**Data for the task**
════
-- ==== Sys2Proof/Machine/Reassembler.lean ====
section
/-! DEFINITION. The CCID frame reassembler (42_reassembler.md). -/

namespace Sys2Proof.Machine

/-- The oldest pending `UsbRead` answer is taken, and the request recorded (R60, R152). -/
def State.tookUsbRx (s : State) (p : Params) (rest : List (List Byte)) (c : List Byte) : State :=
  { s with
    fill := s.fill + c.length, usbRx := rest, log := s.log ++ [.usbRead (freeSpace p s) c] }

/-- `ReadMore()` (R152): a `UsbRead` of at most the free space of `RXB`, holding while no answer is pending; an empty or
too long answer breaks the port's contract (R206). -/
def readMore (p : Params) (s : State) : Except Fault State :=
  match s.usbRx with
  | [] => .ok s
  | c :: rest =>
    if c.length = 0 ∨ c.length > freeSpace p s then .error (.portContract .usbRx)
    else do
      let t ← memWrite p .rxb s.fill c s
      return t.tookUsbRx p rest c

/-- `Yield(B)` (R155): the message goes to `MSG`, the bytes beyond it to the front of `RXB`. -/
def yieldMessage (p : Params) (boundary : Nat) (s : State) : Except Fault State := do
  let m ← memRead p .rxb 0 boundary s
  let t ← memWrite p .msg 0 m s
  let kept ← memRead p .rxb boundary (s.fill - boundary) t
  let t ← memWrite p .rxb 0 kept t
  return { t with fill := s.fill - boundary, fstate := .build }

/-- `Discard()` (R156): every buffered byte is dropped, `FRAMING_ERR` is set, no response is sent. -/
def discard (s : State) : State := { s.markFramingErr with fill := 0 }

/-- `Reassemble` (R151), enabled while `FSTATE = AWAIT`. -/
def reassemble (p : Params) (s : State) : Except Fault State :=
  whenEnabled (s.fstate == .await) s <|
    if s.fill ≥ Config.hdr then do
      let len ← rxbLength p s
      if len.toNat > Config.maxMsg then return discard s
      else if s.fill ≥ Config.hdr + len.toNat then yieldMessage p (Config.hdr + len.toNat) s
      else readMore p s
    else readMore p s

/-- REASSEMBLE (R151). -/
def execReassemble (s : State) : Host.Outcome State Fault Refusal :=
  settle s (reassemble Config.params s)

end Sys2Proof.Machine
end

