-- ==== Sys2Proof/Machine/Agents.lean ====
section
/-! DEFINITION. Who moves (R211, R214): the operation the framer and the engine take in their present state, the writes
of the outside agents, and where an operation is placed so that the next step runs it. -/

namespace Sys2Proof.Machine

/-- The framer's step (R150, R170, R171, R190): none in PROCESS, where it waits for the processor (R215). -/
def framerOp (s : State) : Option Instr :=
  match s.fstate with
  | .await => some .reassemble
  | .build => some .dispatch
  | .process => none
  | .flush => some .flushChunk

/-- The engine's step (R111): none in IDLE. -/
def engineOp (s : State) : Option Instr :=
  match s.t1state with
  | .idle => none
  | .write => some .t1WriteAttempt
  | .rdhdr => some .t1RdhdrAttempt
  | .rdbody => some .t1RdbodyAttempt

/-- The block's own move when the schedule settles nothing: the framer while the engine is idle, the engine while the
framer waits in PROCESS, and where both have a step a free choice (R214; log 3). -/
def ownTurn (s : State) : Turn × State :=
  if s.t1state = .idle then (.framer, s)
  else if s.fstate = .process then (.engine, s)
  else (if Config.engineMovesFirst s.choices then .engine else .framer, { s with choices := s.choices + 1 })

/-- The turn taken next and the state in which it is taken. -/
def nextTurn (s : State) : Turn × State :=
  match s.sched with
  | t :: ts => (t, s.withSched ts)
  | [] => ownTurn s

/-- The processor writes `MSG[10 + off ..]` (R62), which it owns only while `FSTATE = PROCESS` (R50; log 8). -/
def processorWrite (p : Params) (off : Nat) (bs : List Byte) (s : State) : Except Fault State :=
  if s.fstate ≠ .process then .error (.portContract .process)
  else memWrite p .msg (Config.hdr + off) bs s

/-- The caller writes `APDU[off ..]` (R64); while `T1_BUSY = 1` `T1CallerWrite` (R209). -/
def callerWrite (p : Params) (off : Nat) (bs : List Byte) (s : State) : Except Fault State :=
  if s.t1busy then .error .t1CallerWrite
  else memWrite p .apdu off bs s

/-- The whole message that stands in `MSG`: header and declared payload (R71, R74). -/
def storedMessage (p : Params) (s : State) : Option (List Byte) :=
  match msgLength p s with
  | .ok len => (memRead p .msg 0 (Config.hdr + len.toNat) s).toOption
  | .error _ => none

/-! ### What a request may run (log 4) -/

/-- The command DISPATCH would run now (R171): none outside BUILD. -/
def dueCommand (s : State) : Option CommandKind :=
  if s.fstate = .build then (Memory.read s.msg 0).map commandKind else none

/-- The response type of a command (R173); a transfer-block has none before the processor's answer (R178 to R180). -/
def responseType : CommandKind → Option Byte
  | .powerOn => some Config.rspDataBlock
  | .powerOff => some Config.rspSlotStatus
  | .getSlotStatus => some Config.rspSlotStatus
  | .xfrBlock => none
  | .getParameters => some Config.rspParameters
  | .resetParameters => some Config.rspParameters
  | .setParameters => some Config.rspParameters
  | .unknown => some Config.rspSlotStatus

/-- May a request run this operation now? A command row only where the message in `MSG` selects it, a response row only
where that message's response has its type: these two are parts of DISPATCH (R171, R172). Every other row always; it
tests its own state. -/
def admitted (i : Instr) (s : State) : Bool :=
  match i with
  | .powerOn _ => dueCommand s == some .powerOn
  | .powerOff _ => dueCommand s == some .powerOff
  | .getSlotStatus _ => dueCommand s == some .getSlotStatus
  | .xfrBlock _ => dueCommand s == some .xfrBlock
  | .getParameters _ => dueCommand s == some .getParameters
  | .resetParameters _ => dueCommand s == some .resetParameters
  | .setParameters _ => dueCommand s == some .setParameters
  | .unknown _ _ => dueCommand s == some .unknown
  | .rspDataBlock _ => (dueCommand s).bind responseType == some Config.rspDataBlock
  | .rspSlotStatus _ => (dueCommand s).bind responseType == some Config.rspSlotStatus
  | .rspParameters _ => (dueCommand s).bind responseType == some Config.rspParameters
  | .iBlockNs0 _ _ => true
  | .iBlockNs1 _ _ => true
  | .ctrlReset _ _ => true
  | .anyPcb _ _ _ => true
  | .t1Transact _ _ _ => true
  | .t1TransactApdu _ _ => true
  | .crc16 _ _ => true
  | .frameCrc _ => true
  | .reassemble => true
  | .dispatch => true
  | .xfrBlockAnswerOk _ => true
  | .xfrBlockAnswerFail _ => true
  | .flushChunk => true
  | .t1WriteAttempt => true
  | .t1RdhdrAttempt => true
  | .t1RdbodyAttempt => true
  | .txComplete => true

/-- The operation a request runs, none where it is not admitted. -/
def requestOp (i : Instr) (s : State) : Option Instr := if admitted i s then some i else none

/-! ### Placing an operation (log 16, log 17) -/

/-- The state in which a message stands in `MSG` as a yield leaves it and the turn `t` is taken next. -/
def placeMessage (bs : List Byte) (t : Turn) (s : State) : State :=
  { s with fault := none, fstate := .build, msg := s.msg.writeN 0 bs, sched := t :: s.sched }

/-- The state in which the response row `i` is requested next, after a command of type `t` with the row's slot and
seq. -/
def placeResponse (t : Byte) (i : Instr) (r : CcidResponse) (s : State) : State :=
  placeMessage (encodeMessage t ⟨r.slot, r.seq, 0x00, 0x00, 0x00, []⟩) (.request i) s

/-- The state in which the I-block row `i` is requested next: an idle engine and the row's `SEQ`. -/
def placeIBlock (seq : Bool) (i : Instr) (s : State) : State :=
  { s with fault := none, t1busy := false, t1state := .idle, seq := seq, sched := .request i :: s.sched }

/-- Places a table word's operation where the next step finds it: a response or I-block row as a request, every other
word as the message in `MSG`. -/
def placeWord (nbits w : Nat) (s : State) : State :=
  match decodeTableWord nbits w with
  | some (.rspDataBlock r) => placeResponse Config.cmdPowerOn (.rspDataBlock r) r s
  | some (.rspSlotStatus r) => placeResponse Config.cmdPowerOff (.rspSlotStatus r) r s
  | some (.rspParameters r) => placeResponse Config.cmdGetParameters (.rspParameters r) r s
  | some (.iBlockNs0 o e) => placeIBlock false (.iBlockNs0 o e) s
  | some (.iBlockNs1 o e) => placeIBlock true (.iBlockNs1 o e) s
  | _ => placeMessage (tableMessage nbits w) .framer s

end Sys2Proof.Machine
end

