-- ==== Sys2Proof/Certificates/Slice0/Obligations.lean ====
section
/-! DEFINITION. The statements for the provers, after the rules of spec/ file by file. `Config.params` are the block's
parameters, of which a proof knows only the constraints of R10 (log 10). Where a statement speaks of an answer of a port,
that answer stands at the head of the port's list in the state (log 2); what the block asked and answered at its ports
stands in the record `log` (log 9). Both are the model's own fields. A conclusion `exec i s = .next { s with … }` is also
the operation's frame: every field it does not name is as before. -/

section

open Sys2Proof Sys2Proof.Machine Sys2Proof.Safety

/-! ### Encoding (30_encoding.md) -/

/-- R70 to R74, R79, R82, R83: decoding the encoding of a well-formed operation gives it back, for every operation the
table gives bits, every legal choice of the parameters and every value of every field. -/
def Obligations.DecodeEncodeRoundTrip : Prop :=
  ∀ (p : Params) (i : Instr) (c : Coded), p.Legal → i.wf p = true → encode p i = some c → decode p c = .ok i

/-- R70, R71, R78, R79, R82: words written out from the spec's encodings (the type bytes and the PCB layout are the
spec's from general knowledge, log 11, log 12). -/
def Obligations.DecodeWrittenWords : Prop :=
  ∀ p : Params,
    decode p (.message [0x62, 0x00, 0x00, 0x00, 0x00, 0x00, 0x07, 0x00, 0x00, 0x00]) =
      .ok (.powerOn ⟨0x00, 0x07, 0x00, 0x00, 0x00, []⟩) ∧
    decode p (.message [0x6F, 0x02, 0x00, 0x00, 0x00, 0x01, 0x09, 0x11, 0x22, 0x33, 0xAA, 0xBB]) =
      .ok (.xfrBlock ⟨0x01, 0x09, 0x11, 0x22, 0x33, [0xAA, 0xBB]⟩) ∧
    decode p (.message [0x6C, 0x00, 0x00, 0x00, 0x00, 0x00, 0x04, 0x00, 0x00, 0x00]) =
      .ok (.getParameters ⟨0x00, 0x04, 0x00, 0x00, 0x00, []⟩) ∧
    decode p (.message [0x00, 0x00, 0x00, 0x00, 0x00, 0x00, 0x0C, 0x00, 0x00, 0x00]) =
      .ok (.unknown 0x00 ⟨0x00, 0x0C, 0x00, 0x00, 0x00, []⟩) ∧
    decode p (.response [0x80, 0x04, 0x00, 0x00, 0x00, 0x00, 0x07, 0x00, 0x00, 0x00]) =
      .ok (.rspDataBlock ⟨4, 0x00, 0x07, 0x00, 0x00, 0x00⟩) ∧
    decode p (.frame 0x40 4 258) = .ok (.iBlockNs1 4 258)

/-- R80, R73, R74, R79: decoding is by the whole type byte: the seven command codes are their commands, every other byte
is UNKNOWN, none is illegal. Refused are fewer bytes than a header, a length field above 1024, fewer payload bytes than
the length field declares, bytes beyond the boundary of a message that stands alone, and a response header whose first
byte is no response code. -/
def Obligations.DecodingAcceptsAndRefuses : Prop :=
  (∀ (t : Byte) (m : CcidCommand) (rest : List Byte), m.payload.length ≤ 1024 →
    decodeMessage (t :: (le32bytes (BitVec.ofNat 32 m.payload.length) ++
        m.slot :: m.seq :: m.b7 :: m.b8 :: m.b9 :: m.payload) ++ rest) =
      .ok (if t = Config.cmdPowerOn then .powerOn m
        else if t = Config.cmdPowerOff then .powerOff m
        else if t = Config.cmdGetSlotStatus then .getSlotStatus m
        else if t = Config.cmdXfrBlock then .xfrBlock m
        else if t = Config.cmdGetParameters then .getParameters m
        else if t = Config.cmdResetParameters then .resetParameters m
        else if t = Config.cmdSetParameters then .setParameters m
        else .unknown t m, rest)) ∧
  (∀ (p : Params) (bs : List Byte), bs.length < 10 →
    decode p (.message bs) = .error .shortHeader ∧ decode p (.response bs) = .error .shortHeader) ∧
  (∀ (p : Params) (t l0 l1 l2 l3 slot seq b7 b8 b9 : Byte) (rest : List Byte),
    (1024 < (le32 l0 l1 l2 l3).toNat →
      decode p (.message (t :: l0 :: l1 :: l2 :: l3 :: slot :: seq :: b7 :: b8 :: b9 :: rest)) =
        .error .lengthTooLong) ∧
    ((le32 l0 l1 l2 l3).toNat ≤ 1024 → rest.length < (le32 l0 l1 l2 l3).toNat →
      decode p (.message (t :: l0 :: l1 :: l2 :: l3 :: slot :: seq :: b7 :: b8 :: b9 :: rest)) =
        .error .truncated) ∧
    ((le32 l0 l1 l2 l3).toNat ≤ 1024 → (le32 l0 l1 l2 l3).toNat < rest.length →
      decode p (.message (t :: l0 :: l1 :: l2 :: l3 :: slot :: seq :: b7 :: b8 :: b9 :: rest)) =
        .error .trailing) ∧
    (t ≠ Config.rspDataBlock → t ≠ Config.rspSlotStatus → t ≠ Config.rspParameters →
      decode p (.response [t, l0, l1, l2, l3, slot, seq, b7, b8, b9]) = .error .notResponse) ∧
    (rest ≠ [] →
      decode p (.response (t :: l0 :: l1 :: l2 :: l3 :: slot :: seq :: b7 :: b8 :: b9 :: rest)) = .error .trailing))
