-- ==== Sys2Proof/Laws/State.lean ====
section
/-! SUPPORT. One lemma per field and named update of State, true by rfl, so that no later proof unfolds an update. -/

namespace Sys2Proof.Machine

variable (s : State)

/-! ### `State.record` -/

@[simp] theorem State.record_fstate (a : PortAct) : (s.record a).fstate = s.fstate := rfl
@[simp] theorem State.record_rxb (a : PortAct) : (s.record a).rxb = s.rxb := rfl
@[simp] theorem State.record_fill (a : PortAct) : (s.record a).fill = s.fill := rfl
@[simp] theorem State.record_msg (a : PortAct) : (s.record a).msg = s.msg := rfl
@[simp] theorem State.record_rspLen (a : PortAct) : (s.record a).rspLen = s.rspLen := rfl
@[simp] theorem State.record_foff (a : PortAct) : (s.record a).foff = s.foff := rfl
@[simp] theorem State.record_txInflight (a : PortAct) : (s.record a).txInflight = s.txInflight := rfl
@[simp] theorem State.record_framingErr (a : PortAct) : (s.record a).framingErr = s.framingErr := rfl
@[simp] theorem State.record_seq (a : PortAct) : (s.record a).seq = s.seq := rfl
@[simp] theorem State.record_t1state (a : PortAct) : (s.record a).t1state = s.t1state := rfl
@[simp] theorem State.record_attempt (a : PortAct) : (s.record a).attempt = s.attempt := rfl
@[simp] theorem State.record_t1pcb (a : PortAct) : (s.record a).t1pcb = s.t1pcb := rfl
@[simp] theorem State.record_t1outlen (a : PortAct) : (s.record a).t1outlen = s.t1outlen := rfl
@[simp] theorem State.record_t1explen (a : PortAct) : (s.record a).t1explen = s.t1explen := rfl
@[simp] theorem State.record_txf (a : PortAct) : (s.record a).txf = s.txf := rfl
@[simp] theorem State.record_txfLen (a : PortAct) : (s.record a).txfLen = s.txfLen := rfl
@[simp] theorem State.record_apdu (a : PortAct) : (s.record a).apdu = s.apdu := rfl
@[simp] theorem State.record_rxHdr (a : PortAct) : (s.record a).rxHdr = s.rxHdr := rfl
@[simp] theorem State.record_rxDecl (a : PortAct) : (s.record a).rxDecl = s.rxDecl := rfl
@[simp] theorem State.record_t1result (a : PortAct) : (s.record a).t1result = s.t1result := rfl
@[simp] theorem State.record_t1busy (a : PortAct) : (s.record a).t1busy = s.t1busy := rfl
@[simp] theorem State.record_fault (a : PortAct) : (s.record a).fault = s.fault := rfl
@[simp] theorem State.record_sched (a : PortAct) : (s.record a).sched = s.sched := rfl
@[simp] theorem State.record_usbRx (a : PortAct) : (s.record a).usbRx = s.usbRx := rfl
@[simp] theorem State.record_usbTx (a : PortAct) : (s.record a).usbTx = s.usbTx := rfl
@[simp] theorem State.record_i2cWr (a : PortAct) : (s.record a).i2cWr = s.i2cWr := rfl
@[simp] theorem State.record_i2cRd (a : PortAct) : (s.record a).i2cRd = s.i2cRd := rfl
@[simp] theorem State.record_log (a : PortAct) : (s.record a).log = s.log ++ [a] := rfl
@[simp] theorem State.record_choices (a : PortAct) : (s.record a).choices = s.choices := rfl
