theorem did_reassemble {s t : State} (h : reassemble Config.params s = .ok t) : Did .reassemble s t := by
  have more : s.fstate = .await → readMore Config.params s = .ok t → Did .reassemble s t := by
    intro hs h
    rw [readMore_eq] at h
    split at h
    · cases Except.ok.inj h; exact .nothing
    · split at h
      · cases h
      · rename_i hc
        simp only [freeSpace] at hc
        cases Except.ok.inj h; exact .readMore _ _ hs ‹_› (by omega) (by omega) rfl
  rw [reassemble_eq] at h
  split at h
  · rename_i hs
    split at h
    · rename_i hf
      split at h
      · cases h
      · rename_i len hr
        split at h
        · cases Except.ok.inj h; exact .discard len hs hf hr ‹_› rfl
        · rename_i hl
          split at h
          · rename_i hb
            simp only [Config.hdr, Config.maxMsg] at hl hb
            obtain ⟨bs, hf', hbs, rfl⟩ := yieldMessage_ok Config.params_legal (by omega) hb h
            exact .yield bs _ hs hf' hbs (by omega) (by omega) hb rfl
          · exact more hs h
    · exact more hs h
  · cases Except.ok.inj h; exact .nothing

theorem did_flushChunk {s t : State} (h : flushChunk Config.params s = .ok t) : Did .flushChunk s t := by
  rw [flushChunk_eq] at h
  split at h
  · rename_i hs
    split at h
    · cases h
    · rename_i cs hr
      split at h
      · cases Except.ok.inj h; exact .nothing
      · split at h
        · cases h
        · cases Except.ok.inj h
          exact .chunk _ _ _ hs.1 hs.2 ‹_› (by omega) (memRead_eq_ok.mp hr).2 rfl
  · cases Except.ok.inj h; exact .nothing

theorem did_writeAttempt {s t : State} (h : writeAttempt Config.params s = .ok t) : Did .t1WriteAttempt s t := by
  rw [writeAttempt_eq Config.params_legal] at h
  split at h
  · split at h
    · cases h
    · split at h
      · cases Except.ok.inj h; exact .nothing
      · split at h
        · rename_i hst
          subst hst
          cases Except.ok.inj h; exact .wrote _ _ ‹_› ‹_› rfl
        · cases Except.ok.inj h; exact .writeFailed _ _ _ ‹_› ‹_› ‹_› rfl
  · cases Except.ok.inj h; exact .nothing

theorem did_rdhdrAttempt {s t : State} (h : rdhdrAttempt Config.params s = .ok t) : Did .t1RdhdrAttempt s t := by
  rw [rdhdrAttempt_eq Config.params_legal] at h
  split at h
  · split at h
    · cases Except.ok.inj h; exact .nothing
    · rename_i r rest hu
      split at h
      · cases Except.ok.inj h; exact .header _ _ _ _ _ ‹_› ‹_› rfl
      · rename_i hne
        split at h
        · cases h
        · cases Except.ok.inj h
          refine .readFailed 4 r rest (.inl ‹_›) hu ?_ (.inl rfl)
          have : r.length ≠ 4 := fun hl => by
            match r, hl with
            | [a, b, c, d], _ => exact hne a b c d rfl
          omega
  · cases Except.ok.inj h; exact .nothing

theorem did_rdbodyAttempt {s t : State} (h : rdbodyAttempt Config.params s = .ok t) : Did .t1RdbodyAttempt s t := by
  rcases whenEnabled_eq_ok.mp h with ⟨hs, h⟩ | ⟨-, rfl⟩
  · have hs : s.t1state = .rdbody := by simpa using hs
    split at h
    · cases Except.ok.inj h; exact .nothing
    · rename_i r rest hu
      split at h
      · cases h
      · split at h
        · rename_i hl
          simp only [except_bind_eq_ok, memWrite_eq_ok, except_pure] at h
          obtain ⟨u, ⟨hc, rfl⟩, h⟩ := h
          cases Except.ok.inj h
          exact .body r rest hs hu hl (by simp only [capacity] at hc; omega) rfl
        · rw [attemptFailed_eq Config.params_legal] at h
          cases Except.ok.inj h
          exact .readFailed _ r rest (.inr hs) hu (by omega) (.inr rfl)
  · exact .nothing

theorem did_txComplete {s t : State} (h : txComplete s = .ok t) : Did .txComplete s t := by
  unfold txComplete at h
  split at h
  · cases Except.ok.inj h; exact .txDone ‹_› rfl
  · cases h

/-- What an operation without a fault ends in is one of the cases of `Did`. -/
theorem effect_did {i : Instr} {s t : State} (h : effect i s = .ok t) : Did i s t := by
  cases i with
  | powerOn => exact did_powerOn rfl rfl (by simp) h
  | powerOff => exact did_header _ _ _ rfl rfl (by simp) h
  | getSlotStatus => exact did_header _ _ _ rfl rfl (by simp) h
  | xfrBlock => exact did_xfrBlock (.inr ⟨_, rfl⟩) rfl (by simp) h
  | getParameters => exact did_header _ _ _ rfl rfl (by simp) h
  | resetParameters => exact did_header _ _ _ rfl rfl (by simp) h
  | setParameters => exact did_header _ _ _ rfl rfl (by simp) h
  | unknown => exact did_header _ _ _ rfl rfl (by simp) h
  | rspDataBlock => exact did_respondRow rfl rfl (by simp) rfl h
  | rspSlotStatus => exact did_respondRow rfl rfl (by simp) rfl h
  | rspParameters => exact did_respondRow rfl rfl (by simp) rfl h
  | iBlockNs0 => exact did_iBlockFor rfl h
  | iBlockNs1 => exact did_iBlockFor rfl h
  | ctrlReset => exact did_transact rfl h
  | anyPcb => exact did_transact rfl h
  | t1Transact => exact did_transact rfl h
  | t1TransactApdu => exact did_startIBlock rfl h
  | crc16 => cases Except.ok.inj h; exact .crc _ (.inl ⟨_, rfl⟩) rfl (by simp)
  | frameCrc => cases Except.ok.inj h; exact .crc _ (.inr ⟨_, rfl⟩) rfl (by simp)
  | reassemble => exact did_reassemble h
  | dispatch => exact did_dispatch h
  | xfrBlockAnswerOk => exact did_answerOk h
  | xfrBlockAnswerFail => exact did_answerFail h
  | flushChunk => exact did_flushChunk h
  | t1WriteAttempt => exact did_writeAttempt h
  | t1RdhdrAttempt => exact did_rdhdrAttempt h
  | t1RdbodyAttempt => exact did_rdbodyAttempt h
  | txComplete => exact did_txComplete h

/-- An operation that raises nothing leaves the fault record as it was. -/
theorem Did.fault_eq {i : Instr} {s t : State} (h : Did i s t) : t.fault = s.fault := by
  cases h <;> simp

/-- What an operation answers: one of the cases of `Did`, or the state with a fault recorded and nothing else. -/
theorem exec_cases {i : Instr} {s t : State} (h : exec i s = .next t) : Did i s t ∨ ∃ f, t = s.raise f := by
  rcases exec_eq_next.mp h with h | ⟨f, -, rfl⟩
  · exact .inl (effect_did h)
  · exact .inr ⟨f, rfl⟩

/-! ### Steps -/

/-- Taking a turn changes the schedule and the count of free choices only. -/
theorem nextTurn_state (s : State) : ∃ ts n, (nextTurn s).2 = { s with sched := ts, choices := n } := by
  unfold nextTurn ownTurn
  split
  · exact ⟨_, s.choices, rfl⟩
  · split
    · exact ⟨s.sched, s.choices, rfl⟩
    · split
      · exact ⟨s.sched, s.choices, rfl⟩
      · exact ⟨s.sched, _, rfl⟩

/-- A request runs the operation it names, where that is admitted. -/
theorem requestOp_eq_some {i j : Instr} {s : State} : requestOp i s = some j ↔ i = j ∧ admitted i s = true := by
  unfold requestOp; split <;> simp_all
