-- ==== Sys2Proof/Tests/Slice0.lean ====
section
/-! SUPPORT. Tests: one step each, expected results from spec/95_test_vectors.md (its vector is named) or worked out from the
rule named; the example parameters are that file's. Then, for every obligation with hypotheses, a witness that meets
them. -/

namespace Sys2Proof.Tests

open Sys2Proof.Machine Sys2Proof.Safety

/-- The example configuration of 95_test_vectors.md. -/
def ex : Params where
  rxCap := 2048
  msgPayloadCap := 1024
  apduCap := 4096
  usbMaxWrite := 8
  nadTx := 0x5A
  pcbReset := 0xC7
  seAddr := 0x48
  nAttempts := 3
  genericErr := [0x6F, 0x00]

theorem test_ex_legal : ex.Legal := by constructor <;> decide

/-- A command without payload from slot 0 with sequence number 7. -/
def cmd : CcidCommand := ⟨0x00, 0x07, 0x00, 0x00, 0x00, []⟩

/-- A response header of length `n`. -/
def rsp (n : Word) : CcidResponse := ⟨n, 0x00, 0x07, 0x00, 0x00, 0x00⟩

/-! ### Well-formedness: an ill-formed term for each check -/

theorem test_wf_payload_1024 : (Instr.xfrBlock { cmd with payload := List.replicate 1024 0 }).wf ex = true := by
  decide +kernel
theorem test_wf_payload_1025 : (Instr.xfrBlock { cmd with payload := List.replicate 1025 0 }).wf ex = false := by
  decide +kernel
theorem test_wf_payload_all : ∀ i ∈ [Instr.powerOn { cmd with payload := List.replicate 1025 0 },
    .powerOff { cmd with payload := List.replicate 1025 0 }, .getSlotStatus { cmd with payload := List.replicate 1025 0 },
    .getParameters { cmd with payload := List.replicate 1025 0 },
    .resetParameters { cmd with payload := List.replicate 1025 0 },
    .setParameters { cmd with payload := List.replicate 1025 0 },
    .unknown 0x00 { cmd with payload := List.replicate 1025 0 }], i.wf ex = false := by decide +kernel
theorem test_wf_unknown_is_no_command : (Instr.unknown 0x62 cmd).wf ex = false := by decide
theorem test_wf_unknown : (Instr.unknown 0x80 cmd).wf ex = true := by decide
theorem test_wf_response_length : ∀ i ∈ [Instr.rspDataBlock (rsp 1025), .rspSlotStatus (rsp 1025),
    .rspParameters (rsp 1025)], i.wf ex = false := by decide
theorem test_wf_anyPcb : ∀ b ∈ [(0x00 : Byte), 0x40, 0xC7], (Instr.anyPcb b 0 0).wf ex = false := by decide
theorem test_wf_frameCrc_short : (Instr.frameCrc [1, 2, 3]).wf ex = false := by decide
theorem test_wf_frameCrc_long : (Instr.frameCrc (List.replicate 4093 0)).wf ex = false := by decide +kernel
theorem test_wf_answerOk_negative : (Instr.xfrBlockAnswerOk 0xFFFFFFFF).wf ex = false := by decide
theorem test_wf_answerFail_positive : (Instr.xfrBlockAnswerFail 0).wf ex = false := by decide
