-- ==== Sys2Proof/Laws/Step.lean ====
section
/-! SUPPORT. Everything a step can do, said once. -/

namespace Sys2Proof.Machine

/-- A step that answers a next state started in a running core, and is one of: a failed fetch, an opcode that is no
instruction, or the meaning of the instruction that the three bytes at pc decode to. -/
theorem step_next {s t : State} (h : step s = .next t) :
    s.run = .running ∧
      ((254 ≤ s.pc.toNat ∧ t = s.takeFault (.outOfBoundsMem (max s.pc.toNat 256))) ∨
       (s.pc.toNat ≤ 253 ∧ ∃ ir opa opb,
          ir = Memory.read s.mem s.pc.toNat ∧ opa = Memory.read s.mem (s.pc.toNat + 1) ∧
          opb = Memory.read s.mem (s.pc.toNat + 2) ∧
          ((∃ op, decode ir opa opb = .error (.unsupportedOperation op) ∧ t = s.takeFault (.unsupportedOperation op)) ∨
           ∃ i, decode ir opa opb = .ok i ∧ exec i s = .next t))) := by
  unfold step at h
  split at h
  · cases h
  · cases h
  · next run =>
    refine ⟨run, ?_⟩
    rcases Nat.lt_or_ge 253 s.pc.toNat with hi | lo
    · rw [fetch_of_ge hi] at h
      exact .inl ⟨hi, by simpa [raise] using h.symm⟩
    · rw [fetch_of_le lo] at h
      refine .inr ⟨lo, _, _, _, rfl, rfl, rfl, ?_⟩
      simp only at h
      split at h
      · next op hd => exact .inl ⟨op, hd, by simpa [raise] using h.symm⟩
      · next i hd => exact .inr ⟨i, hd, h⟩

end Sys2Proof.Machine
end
════
Set apart and copy each line of the records that holds the word "xfrBlockAnswerFail".

**Completed task**
  | .xfrBlockAnswerFail _ => true
  | xfrBlockAnswerFail => exact did_answerFail h
theorem test_wf_answerFail_positive : (Instr.xfrBlockAnswerFail 0).wf ex = false := by decide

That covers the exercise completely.